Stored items
--------------------
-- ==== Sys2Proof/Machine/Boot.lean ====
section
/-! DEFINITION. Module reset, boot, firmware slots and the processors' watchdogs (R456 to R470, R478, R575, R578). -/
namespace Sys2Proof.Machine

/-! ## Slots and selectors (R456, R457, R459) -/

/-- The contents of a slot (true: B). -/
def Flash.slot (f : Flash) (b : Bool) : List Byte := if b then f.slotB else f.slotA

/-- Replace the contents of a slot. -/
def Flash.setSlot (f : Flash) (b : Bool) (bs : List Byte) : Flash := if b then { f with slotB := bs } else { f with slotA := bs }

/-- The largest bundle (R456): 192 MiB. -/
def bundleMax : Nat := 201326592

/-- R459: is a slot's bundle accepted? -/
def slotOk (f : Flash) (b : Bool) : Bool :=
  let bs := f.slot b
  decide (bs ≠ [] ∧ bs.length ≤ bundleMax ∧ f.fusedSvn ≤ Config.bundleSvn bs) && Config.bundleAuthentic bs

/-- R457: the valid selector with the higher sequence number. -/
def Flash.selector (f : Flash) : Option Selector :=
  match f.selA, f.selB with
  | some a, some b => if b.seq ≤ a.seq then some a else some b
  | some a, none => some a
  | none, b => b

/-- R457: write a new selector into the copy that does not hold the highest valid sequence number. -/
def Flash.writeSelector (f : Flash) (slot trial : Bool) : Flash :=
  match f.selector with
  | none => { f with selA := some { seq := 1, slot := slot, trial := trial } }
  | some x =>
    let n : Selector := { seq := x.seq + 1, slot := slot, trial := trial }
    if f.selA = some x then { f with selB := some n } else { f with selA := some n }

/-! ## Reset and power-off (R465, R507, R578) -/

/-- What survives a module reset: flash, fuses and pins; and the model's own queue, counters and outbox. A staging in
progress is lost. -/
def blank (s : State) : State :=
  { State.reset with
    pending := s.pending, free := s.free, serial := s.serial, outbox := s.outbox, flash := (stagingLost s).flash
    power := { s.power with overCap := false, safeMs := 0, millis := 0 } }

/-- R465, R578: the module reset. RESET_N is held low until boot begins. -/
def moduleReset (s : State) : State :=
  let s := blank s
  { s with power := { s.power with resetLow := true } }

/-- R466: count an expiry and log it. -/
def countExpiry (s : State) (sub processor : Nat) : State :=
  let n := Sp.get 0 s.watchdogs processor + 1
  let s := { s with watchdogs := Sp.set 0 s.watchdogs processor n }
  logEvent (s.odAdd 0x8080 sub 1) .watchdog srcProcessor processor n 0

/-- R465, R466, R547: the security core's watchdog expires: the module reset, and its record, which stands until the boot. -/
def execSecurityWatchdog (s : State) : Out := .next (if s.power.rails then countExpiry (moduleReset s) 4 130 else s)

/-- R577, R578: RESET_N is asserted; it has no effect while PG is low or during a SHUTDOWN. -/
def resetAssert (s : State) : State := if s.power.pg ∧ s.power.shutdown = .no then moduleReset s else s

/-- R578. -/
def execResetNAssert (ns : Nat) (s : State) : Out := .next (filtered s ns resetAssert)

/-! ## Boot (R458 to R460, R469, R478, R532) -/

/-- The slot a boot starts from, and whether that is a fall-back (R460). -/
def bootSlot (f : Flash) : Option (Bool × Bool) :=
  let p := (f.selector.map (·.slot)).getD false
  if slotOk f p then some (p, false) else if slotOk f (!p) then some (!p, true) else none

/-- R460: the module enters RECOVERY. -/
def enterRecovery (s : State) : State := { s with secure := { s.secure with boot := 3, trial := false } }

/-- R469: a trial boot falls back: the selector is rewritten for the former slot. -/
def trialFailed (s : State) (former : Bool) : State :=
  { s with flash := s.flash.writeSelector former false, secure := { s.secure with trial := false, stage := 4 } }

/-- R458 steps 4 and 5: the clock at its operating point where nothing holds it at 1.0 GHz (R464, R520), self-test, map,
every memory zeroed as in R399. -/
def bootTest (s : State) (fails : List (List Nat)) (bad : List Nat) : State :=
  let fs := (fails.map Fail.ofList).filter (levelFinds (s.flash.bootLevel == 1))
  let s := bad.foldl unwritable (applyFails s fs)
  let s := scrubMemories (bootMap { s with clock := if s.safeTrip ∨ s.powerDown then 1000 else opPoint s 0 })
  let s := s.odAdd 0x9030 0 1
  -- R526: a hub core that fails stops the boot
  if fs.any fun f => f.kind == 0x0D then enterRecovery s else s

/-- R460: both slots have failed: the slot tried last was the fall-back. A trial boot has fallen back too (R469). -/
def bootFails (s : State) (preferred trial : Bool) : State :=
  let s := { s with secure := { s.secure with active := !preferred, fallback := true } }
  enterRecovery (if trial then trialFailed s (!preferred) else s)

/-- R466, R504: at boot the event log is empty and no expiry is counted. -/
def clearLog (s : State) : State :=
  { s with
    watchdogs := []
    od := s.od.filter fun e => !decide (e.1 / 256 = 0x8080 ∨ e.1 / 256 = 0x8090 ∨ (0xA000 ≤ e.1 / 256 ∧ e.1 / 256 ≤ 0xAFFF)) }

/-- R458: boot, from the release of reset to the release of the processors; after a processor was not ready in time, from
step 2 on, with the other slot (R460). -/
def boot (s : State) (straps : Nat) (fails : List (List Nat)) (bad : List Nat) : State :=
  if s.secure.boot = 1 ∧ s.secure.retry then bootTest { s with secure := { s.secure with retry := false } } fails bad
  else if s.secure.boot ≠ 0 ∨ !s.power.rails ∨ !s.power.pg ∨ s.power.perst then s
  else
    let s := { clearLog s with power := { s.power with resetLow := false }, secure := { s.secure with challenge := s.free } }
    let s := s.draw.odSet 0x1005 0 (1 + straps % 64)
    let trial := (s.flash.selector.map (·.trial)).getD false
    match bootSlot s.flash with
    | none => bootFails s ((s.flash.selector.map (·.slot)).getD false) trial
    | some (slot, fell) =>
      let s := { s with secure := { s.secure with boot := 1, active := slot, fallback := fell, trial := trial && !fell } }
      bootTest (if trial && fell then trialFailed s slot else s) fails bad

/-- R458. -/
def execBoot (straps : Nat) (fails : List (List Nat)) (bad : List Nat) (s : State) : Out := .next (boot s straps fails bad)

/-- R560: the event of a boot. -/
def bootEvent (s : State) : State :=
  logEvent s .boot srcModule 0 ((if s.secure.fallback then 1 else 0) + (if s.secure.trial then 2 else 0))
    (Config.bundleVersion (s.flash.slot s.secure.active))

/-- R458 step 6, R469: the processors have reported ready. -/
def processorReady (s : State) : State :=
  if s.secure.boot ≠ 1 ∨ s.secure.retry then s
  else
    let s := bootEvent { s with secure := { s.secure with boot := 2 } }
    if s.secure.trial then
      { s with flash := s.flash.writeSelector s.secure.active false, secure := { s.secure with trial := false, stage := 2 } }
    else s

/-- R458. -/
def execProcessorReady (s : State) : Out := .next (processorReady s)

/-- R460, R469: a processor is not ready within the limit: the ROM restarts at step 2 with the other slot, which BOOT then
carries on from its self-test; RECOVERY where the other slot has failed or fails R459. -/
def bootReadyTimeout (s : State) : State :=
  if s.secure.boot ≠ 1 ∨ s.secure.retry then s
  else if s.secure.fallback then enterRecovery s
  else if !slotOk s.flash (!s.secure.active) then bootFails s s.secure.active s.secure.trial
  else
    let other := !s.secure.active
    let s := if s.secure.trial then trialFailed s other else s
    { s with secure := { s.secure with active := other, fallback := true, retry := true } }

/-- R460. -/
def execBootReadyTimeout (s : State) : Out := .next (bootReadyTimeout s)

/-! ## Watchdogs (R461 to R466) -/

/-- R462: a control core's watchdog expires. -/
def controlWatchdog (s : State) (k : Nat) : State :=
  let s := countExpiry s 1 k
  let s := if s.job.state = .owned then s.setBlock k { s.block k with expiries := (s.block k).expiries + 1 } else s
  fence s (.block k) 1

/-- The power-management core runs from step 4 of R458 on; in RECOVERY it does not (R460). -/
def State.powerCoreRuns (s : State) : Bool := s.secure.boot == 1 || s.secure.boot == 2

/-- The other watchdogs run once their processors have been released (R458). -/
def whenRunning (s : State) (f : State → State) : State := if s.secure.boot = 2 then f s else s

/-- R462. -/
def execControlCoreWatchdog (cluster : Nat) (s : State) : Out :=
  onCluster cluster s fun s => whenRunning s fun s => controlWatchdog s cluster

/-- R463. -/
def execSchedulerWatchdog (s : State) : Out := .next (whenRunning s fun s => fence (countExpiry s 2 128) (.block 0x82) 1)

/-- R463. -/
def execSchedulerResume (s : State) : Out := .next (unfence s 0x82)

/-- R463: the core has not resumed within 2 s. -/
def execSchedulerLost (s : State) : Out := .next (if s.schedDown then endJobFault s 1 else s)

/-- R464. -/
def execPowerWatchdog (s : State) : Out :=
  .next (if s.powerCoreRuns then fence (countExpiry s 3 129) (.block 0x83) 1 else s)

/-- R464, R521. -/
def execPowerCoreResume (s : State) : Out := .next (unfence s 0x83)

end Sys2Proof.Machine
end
--------------------
> **Exercise requirements**
Copy each line of the data that contains the word "moduleReset", leaving the other lines out.

> **Written response**
def moduleReset (s : State) : State :=
def execSecurityWatchdog (s : State) : Out := .next (if s.power.rails then countExpiry (moduleReset s) 4 130 else s)
def resetAssert (s : State) : State := if s.power.pg ∧ s.power.shutdown = .no then moduleReset s else s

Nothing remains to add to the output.